For all four categories of crickets, we measured fine-scaled movement responses in the presence and absence of a predator. For predator trials, one spider was released at 1900 hours. For control trials, a spider-sized part of a bush branch was arbitrarily tagged as the reference for cricket movement measurements. For the predator trials, the cricket and spider were alternately scan-sampled every 30 sec, for a total of about 120 minutes, and all movement decisions by both were recorded as a change in direction relative to the previous location. After each trial, points of direction changes were sequentially numbered on the bush and converted to polar coordinates from a fixed reference point. This involved measuring the height from the ground, as well as the distance and angle subtended between each tagged point and the reference point. The reference point, common for all tagged points on a bush, was the centre of a fixed and levelled survey precision compass (Survey Compass 17475780, conceptualised by Francis Barker and Sons Ltd., sold and serviced by Lawrence and Mayo, India).
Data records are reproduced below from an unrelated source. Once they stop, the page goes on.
/-- U1, U10: one byte a failed write frame targeted becomes free. -/
def scrambleByte (t : Target) (s : State) : State :=
  let v := Config.freeByte s.free 0
  match t with
  | .common .mr _ =>
    tick (s.setChip { s.chip with mr := v, resetting := s.chip.resetting || Config.freeBool s.free 0 })
  | .common r i => tick (s.setChip (setCommonByte s.chip r i v))
  | .sock n r i => tick (modSock n (fun q => setSockByte q r i v) s)
  | .cell key => tick (modMem (Memory.write key v) s)
  | .unnamed => s

/-- U1, U10: the bytes a failed write frame targeted. -/
def scrambleBytes (blk : Selector) : Half → Nat → State → State
  | _, 0, s => s
  | off, n + 1, s => scrambleBytes blk (off + 1) n (scrambleByte (target s.cfg blk off) s)

/-- R162, U1, U10: what a failed write frame does to the chip; with a byte outside the named registers, anything. -/
def scrambleFrame (blk : Selector) (off : Half) (n : Nat) (s : State) : State :=
  if touchesUnnamed s.cfg blk off n then havocChip (scrambleBytes blk off n s) else scrambleBytes blk off n s

end Sys2Proof.Machine
end

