/-- Settles O12, by the cases of one step. -/
theorem stepOnlyAdds : Obligations.StepOnlyAdds := by
  intro s t h
  obtain ⟨-, ⟨-, rfl⟩ | ⟨r, rest, -, ⟨i, -, he⟩ | ⟨code, -, rfl⟩⟩⟩ := step_next h
  · exact onlyAdds_of_kept (kept_chipTurn (P := fun _ => True) s)
  · exact (onlyAdds_setRequests s rest).trans (onlyAdds_exec he)
  · exact OnlyAdds.of_same rfl rfl rfl rfl

/-! One-byte writes of registers -/

theorem commonReg_width_pos (r : CommonReg) : 0 < r.width := by cases r <;> decide

theorem sockReg_width_pos (r : SockReg) : 0 < r.width := by cases r <;> decide

/-- CTL.WRITEBYTE to the first byte of a common register: the chip stores it as `storeCommon` says. -/
theorem ctlWriteByte_common {s : State} (hs : Clean s) (hd : CommonDisjoint s.cfg) (r : CommonReg) (v : Byte) :
    ∃ t, exec (.ctlWriteByte 0#5 (commonOff s.cfg r) v) s = .next t ∧ Ended s t (.done .unit) ∧
      t.chip = (storeCommon r 0 v (chipTurn s)).chip := by
  obtain ⟨t, he, hend, hchip, -, -⟩ := writeOp_run hs 0#5 (commonOff s.cfg r) [v]
  refine ⟨t, he, hend, hchip.trans ?_⟩
  have hw : [v].length ≤ r.width := commonReg_width_pos r
  rw [← chipTurn_cfg s] at hd ⊢
  rw [storeFrame_common hd hw]
  rfl

/-- CTL.WRITEBYTE to the first byte of a socket register: the chip stores it as `storeSock` says. -/
theorem ctlWriteByte_sock {s : State} (hs : Clean s) (hd : SockDisjoint s.cfg) (n : SockIdx) (r : SockReg) (v : Byte) :
    ∃ t, exec (.ctlWriteByte (regBlk n) (sockOff s.cfg r) v) s = .next t ∧ Ended s t (.done .unit) ∧
      t.chip = (storeSock n r 0 v (chipTurn s)).chip := by
  obtain ⟨t, he, hend, hchip, -, -⟩ := writeOp_run hs (regBlk n) (sockOff s.cfg r) [v]
  refine ⟨t, he, hend, hchip.trans ?_⟩
  have hw : [v].length ≤ r.width := sockReg_width_pos r
  rw [← chipTurn_cfg s] at hd ⊢
  rw [storeFrame_sock hd n hw]
  rfl

/-- The mode register's reset bit is bit 7 (R7). -/
theorem and_mrRst_ne_zero {v : Byte} (h : v.getLsbD 7 = true) : v &&& mrRst ≠ 0#8 := by
  intro h0
  have hbit : (v &&& mrRst).getLsbD 7 = true := by rw [BitVec.getLsbD_and, h]; decide
  rw [h0] at hbit
  exact absurd hbit (by decide)

theorem writeMr_starts_reset {v : Byte} (h : v.getLsbD 7 = true) (s : State) :
    (writeMr v s).chip = { s.chip with mr := v, resetting := true } := by
  rw [writeMr, if_pos (and_mrRst_ne_zero h)]
  rfl

/-- A fingerprint byte is stored outside a reset (R289). -/
theorem writeMr_stores {v : Byte} (h : v = 0x00#8 ∨ v = 0x08#8 ∨ v = 0x10#8) {s : State}
    (hr : s.chip.resetting = false) : (writeMr v s).chip = { s.chip with mr := v } := by
  have hbit : ¬ v &&& mrRst ≠ 0#8 := by rcases h with rfl | rfl | rfl <;> decide
  have hfp : v = fpFirst ∨ v = fpSecond ∨ v = fpThird := by rcases h with rfl | rfl | rfl <;> decide
  rw [writeMr, if_neg hbit, if_neg (by simp [hr]), if_pos hfp]
  rfl

/-- Settles O20: the write reaches the chip as one byte of the mode register, and `writeMr` says what it leaves. -/
theorem modeRegisterWrites : Obligations.ModeRegisterWrites := by
  intro s v hs hd
  obtain ⟨t, he, hend, hchip⟩ := ctlWriteByte_common hs hd .mr v
  refine ⟨fun hv hr => ⟨t, he, hend, hchip.trans (writeMr_stores hv hr)⟩, fun hv => ⟨t, he, hend, ?_⟩⟩
  have hreset : t.chip = { (chipTurn s).chip with mr := v, resetting := true } :=
    hchip.trans (writeMr_starts_reset hv _)
  rw [hreset]

/-- R37, bit by bit. -/
theorem clearOnOne_getLsbD (ir v : Byte) (k : Nat) :
    (clearOnOne ir v).getLsbD k = (ir.getLsbD k && !v.getLsbD k) := by
  rw [clearOnOne, BitVec.getLsbD_and, BitVec.getLsbD_not]
  by_cases hk : k < 8
  · simp [hk]
  · simp [BitVec.getLsbD_of_ge ir k (by omega)]

/-- Settles O21: the byte reaches the chip as one byte of Sn_IR, where `clearOnOne` applies it. -/
theorem interruptWriteClearsOnes : Obligations.InterruptWriteClearsOnes := by
  intro s n v hs hd
  obtain ⟨t, he, hend, hchip⟩ := ctlWriteByte_sock hs hd n .ir v
  exact ⟨t, clearOnOne (bank (chipTurn s) n).ir v, he, hend, hchip, clearOnOne_getLsbD _ v⟩

/-! The handle an operation names -/

/-- R137: an operation with a handle number runs on that handle. -/
theorem exec_eq_onHandle {i : Instr} {h : Half} (hi : handleNumber i = some h) :
    ∃ f, ∀ s, exec i s = onHandle h f s := by
  cases i <;> cases hi <;> exact ⟨_, fun _ => rfl⟩

/-- Settles O9, by the one place where a socket operation looks its handle up. -/
theorem missingHandleRefused : Obligations.MissingHandleRefused := by
  intro s i h hi hnone
  obtain ⟨f, hf⟩ := exec_eq_onHandle hi
  rw [hf, onHandle, hnone]

end Sys2Proof.Proofs
end

section
/-! PROOFS. The statements of 20_memory.md: the selectors an operation puts on the bus, and the addresses a pointer stands
for in the two buffers. -/

namespace Sys2Proof.Proofs

open Sys2Proof.Machine Sys2Proof.Safety

/-! The selectors of an operation -/

/-- R127: the control byte gives back the selector it was made of, in a read and in a write. -/
@[simp] theorem ctrlSelector_ctrlByte (blk : Selector) (w : Bool) : ctrlSelector (ctrlByte blk w) = blk := by
  revert blk w; decide

@[simp] theorem headerSelector_header (blk : Selector) (off : Half) (w : Bool) :
    headerSelector (header blk off w) = blk := ctrlSelector_ctrlByte blk w
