-- ==== Sys2Proof/Config.lean ====
section
/-! DEFINITION. The part's fixed times and sizes, and the free values: what the manual leaves open. -/

namespace Sys2Proof.Config

/-- A time in ms, in bit times of 0.5 µs (R19). -/
abbrev ms (n : Nat) : Nat := 2000 * n

/-- One slot time, 64 bit times (R25). -/
abbrev slotTime : Nat := 64

/-- The interframe gap, 24 bit times (R23). -/
abbrev interframeGap : Nat := 24

/-- The jam, 8 bit times (R24). -/
abbrev jamTime : Nat := 8

/-- The run of recessive bits that ends a frame (R19). -/
abbrev endRun : Nat := 8

/-- Capacity of the urgent transmit queue (R27). -/
abbrev urgentCap : Nat := 4

/-- Capacity of the normal transmit queue (R28). -/
abbrev normalCap : Nat := 16

/-- Capacity of the receive queue (R36). -/
abbrev receiveCap : Nat := 8

/-- Receive-queue length at which a HOLD is called for (R38). -/
abbrev holdLevel : Nat := 6

/-- Capacity of the notice queue (R179). -/
abbrev noticeCap : Nat := 32

/-- Most seats a station owns (R109). -/
abbrev seatCap : Nat := 4096

/-- Slots of the escrow list (section 7.1). -/
abbrev escrowCap : Nat := 4

/-- Most identities the silicon takes in one list (R159). -/
abbrev listCap : Nat := 256

/-- FREE VALUE: the n-th random number drawn for a backoff wait (R25: "k is drawn at random").
Nothing constrains it. DESIGN CHOICE, safe: notes/assumptions/5.md. -/
opaque backoffDraw : Nat → Nat

/-- FREE VALUE: what a HOLD whose hold length is outside 1 to 50 loads into the hold counter; R39
states no value there. DESIGN CHOICE: notes/assumptions/6.md. -/
opaque holdOutside : Nat → Nat

end Sys2Proof.Config
end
The subtended angles were measured using the survey precision compass, and the distances and heights were measured using a metre tape. The same procedure was followed for control trials, with the location of crickets sampled every 30 sec, for a minimum of 45 minutes.

Broad scale data includes 4 different categories:

1. Bushes with calling males present (C)
2. Bushes with non-calling males present (NC)
3. Bushes with females present (F)
4. Cricket-absent bushes (E)

Column 'cooc' contains data on whether a green lynx spider was present on the bush (1) or not (0).

Space use data at the fine scale is uploaded separately for males crickets (calling and non-calling) and females (phonotactic and non-phonotactic). Each file has 4 different treatments:

1. Calling males with predator present (CE) and absent (CC)
2. Non-calling males with predator present (NCE) and absent (NCC)
3. Phonotactic females with predator present (PE) and absent (PC)
4. Non-phonotactic females with predator present (NPE) and absent (NPC)

Turning angles (labelled as 'angle') of each cricket were measured as the angle subtended between the present location of a cricket and the next location of the cricket relative to the current location of the spider. The distance between the cricket and spider when this movement was recorded is labelled as 'distance'.  Similarly, the time at which this movement was recorded is labelled as 'time' and the respective cricket and spider identitfy is labelled as 'male.id' and 'gls.id' respectively.